Assigned task >> Find the string "runs" in the records and copy each line where it occurs.

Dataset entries
══════════════════════════════
-- ==== Sys2Proof/Machine/State.lean ====
section
/-! DEFINITION. The state of the block as plain data, its state after reset, and the reasons a step can stop.
Every register of Table 17.3 whose value is not computed from a record below lives in `State.regs`. -/
namespace Sys2Proof.Machine

/-- Bytes of a memory, sparse and canonical; an unlisted byte reads 0 (log entry 2). -/
abbrev Memory := List Host.Cell

/-- Why a step stops with a fault: no command of this block does (safe: none is ever raised). -/
inductive Fault where
  /-- Kept for the interface; raised by no command. Safe. -/
  | none
deriving DecidableEq, Repr

/-- Why a step is refused. -/
inductive Refusal where
  /-- A command whose meaning the model does not give; raised by the dispatcher alone. Safe. -/
  | notModelled (mnemonic : String)
deriving DecidableEq, Repr

/-! ## Events (00 R17, R622; 16) -/

/-- One event record of Table 0.7; `detail` is DETAIL as one little-endian number. -/
structure Event where
  ft : DWord := 0
  code : BitVec 16 := 0
  cls : BitVec 8 := 0
  flags : BitVec 8 := 0
  unit : BitVec 16 := 0
  ctx : BitVec 16 := 0xFFFF
  detail : BitVec 384 := 0
deriving DecidableEq, Repr

/-- The post limit of one event code in one scope (R622): fabric time of the last post, if any, and occurrences since. -/
structure Limit where
  code : Nat
  scope : Nat
  last : Option DWord := none
  count : Nat := 0
  /-- The detail of the first occurrence since that post, where the record names it, and the largest of a figure of them. -/
  first : Nat := 0
  most : Nat := 0
deriving DecidableEq, Repr

/-- What an event queue holds besides its registers: unsignalled records and when the oldest was written (R587). -/
structure EvtQ where
  unsig : Nat := 0
  oldest : Nat := 0
deriving DecidableEq, Repr

/-! ## Programs and streams (05) -/

/-- One stage record of Table 5.2. -/
inductive Stage where
  | fetch (desc member : Nat) (img : Nat)
  | load (live : Bool) (layer src mstride : Nat)
  | run (group : Nat) (opens newPlane : Bool) (fmt rowBase t sigma gmax : Nat) (smin cmin : Int) (input layer : Nat)
  | drain (group : Nat) (init early scaleEn biasEn mergeEn : Bool) (form act red : Nat) (dst rec vec s0 stateBase colBase aux mstride : Nat)
  | reduce (op fmt src dst bytes : Nat)
  | signal (sem device : Nat) (remote : Bool) (count : Nat)
  | wait (sem count timeout : Nat)
  | swap (layer source atFt : Nat)
  | fence (scope : Nat)
  | at (ft : Nat)
deriving DecidableEq, Repr

inductive StageSt where
  | waiting | running | done
deriving DecidableEq, Repr

inductive ProgSt where
  | accepted | started | aborting
deriving DecidableEq, Repr

/-- A program of an engine's store (R197): its number in acceptance order, header and stages, and its progress. -/
structure Prog where
  no : Nat
  hdr : Nat := 0
  paced : Bool := false
  earlyOk : Bool := false
  retireEvt : Bool := false
  ctx : BitVec 8 := 0
  startFt : Nat := 0
  slack : Nat := 0
  timeout : Nat := 0
  statusAddr : Nat := 0
  tag : Word := 0
  stages : List Stage := []
  st : ProgSt := .accepted
  prog : List StageSt := []
  startClock : Nat := 0
  /-- Fabric time at its start (R270). -/
  beganFt : Nat := 0
  cause : Nat := 0
  abortStage : Nat := 0xFF
  deadlineMiss : Bool := false
  /-- FETCH stages that have armed their descriptor from its image (R220). -/
  armed : List Nat := []
  /-- Fabric time at which its stages completed, newest first (R270). -/
  doneFt : List (Nat × Nat) := []
deriving DecidableEq, Repr

/-- What a lathe's command engine holds (05). -/
structure Engine where
  progs : List Prog := []
  nextNo : Nat := 0
  /-- Queue served last at each priority, for the round robin of R196. -/
  rr : Nat := 0
deriving DecidableEq, Repr

/-- A committed descriptor image (R217). -/
structure Arm where
  src : Nat := 0
  dst : Nat := 0
  rowb : Nat := 0
  rows : Nat := 0
  sstr : Int := 0
  dstr : Int := 0
  grain : Bool := false
  gen : BitVec 16 := 0
deriving DecidableEq, Repr

inductive DescSt where
  | idle | armed | busy | armedShadow | busyShadow
deriving DecidableEq, Repr

/-- A stream descriptor (Table 5.3). -/
structure Desc where
  st : DescSt := .idle
  arm : Arm := {}
  shadow : Arm := {}
  gen : BitVec 16 := 0
  doneGen : BitVec 16 := 0
  last : Nat := 0
  ctx : BitVec 8 := 0
  /-- The FETCH that claimed the active transfer: engine, program, stage. -/
  owner : Nat × Nat × Nat := (0, 0, 0)
  /-- The active transfer: requests not yet answered, whether its rows have been written, re-reads made and the rows they were made for (R253),
  what came from other devices or the host, and the lines of it that came marked. -/
  left : Nat := 0
  moved : Bool := false
  since : Nat := 0
  tries : Nat := 0
  again : List Nat := []
  buf : Sparse Byte := []
  bad : List Nat := []
deriving DecidableEq, Repr

/-- A WAIT queued on a semaphore (R212). -/
structure Waiter where
  eng : Nat
  prog : Nat
  stage : Nat
  count : Nat
  since : Nat
  timeout : Nat
deriving DecidableEq, Repr

/-! ## Lathe (02, 03, 10) -/

/-- Service states of Table 2.6, in the order of their codes. -/
inductive Svc where
  | off | starting | calibrating | inService | quiescing | outOfService | faultHold
deriving DecidableEq, Repr

inductive BankSt where
  | free | writing | pending | live
deriving DecidableEq, Repr

/-- Where a plane came from, so that it can be read again: engine, program, stage of its LOAD and the source address. -/
structure LoadSrc where
  eng : Nat := 0
  prog : Nat := 0
  stage : Nat := 0
  addr : Nat := 0
  livePlane : Bool := false
  layer : Nat := 0xFFFF
  ctx : BitVec 8 := 0
  /-- The read restores a live plane that a replay displaced (R398). -/
  relive : Bool := false
deriving DecidableEq, Repr

/-- A hold bank: its state, when its write started and ended, the image of the plane written (bytes of the tile record of
Table 7.1, or of the live plane's W7 tensor block), and the plane's tag and numbers. -/
structure Bank where
  st : BankSt := .free
  start : Nat := 0
  wrote : Nat := 0
  src : LoadSrc := {}
  image : Sparse Byte := []
  inlayU : Sparse Byte := []
  inlayV : Sparse Byte := []
  rank : Nat := 0
  gain : Nat := 0
  /-- Tag of R265: layer entry (0xFFFF for none) and version. -/
  entry : Nat := 0xFFFF
  ver : BitVec 16 := 0
  /-- Physical row of each logical row and physical column of each logical column when the write started (R38, R39, R402). -/
  rows : List Nat := []
  cols : List Nat := []
  /-- Spare columns of a replay plane that hold check weights, with their column group (R397). -/
  spares : List (Nat × Nat) := []
  /-- The write is a refresh (R54), a replay plane (R397), or one again from the plane's own image (R56): no LOAD completes with it. -/
  refresh : Bool := false
  replay : Bool := false
  again : Bool := false
  /-- The plane was live when a replay displaced it, and the next stroke runs on it again (R398). -/
  relive : Bool := false
deriving DecidableEq, Repr

/-- What one lathe puts into a stroke: its bank and the address of its input blocks; for each data symbol the drive values it presents, by
physical row, a row not listed being driven with 0 (R39, R43–R45), its outlier channels with their values (R113, R114), how many of its
blocks are brought to a larger shift (R46), and its input bytes of 0x80 (R43, R89). In a Deep-2 stroke there is one of each lathe (R79, R119). -/
structure Lane where
  bank : Bank := {}
  inp : Nat := 0
  drives : List (Sparse Int) := []
  xs : List (List (Nat × Word)) := []
  aligned : List Nat := []
  in80 : List Nat := []
deriving DecidableEq, Repr

/-- A stroke from its start until its verdict and corrections are done. What it presents is fixed at its start: per data symbol
the shift (R45), the outlier channels and the rounded inlay intermediates (R115). `outs` holds one list of ADC codes per data
symbol already delivered (newest first), ±512 standing for ±511 with the over-range flag. -/
structure Stroke where
  eng : Nat
  prog : Nat
  stage : Nat
  ctx : BitVec 8
  group : Nat
  /-- Number of the group's opening the stroke runs into. -/
  ggen : Nat := 0
  t : Nat
  fmt : Nat
  layer : Nat := 0xFFFF
  bank : Bank := {}
  shifts : List Int := []
  lanes : List Lane := []
  ts : List (List Word) := []
  startClock : Nat := 0
  endClock : Nat := 0
  /-- OLL load L (R117) and idle symbols it adds. -/
  load : Nat := 0
  /-- Throttle level in force at its start (R476). -/
  lvl : Nat := 0
  outs : List (List Int) := []
  /-- Destination of the drain that took the group before this stroke's verdict: global address and length (R165, R390). -/
  drained : Option (Nat × Nat) := none
  /-- That drain was one that R165 lets go before the verdicts. -/
  early : Bool := false
  /-- The stroke has been counted as suspect (R72, R407). -/
  suspect : Bool := false
deriving DecidableEq, Repr

/-- The arbitration of a failing stroke (10), or the replay of a suspect one (R408): its failing column groups with the spare
of R397, the largest residual of each, the codes of the replay with its spare outputs, and what is still to be written. -/
structure Arb where
  stroke : Stroke
  isSuspect : Bool := false
  /-- Number of the dip that made the stroke suspect; 0 for none (R408). -/
  dip : Nat := 0
  failing : List Nat := []
  spares : List (Nat × Nat) := []
  peaks : List (Nat × Nat) := []
  /-- The replay plane is in the selected bank and the replay runs. -/
  started : Bool := false
  /-- What the replay presents, read again from the inputs (R398). -/
  lanes : List Lane := []
  /-- The replay has ended: its symbols have been counted (R628). -/
  ended : Bool := false
  outs : List (List Int) := []
  spareOuts : List (List Int) := []
  /-- Corrections to be written: column group, and whether the spare is the trusted check column (R401). -/
  correcting : List (Nat × Bool) := []
  /-- The destination of an early drain was marked at the failing verdict (R390). -/
  marked : Bool := false
deriving DecidableEq, Repr

/-- The tries of a record's copies still to come, the one being read first; the number of that try, and whether one has failed (R280). -/
structure Tries where
  list : List (List (Nat × Nat)) := []
  j : Nat := 0
  failed : Bool := false
deriving DecidableEq, Repr

/-- A record whose copies a LOAD or the swap engine is still trying (R280–R282): entry, tile (0xFFFF_FFFF for an inlay), the
stage, the address of its home copy, the mirror attempt under way and its bytes so far. -/
structure RecWait where
  entry : Nat
  tile : Nat
  eng : Nat := 0
  prog : Nat := 0
  stage : Nat := 0
  src : LoadSrc := {}
  /-- Home address and length of each piece, and the expected version. -/
  pieces : List (Nat × Nat) := []
  ver : BitVec 16 := 0
  /-- The tile image already accepted, while an inlay is read. -/
  tileIm : Sparse Byte := []
  attempt : Nat := 0
  left : Nat := 0
  bad : Bool := false
  buf : Sparse Byte := []
  since : Nat := 0
  /-- Host reads of one of the record's copies on this device are still to be answered (R282): of which try; whether the record is an inlay, only
the header of a staged record (R276), or record `rno` of a verification (R284). -/
  first : Bool := false
  tries : Tries := {}
  inlay : Bool := false
  header : Bool := false
  verify : Bool := false
  rno : Nat := 0
  /-- A record of the swap engine or of a verification, and whether it is the inlay's header. -/
  single : Option Bool := none
deriving DecidableEq, Repr

inductive GrpSt where
  | free | open | spanMove | closing | draining | invalid
deriving DecidableEq, Repr

/-- One drain's counts and maxima on their way to its scale record (R109), with the lathe and context that sent them. -/
structure ScaleUpd where
  addr : Nat
  elements : Nat := 0
  saturated : Nat := 0
  nans : Nat := 0
  maxabs : Word := 0
  outMaxabs : Word := 0
  lathe : Nat := 0
  ctx : BitVec 8 := 0
  /-- The stage whose write it is (R208–R210, R227). -/
  who : Option (Nat × Nat × Nat) := none
deriving DecidableEq, Repr

/-- The rows of a running output that a drain reads from another device: reads still unanswered, bytes from the drain's destination on, and the
lines that came marked (R170). -/
structure OldWait where
  left : Nat := 0
  buf : Sparse Byte := []
  bad : List Nat := []
deriving DecidableEq, Repr

/-- A DRAIN that named a group: engine, program, stage, and its MERGE/INIT progress. -/
structure DrainRef where
  eng : Nat
  prog : Nat
  stage : Nat
deriving DecidableEq, Repr

/-- An accumulation group (04, Tables 4.1, 4.3, 4.13). -/
structure Group where
  st : GrpSt := .free
  /-- Openings so far of this group ID (the model's own). -/
  gen : Nat := 0
  sat : Bool := false
  ovr : Bool := false
  extended : Bool := false
  betaLoss : Bool := false
  poison : Bool := false
  inflight : Nat := 0
  /-- Strokes of the group whose verdict is outstanding. -/
  verdicts : Nat := 0
  ctx : BitVec 8 := 0
  rowBase : Nat := 0
  rows : Nat := 0
  count : Nat := 0
  spans : Nat := 0
  beta : Int := 0
  sigma : Nat := 0
  fmt : Nat := 0
  owner : Nat × Nat := (0, 0)
  /-- The RUN held in SPAN_MOVE (engine, program, stage). -/
  held : Option (Nat × Nat × Nat) := none
  moving : Bool := false
  drain : Option DrainRef := none
  /-- What the drain in progress leaves for its scale record at its end (R109). -/
  upd : List ScaleUpd := []
deriving DecidableEq, Repr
══════════════════════════════
Output of the exercise >>
  /-- The plane was live when a replay displaced it, and the next stroke runs on it again (R398). -/
  /-- Number of the group's opening the stroke runs into. -/
  /-- The replay plane is in the selected bank and the replay runs. -/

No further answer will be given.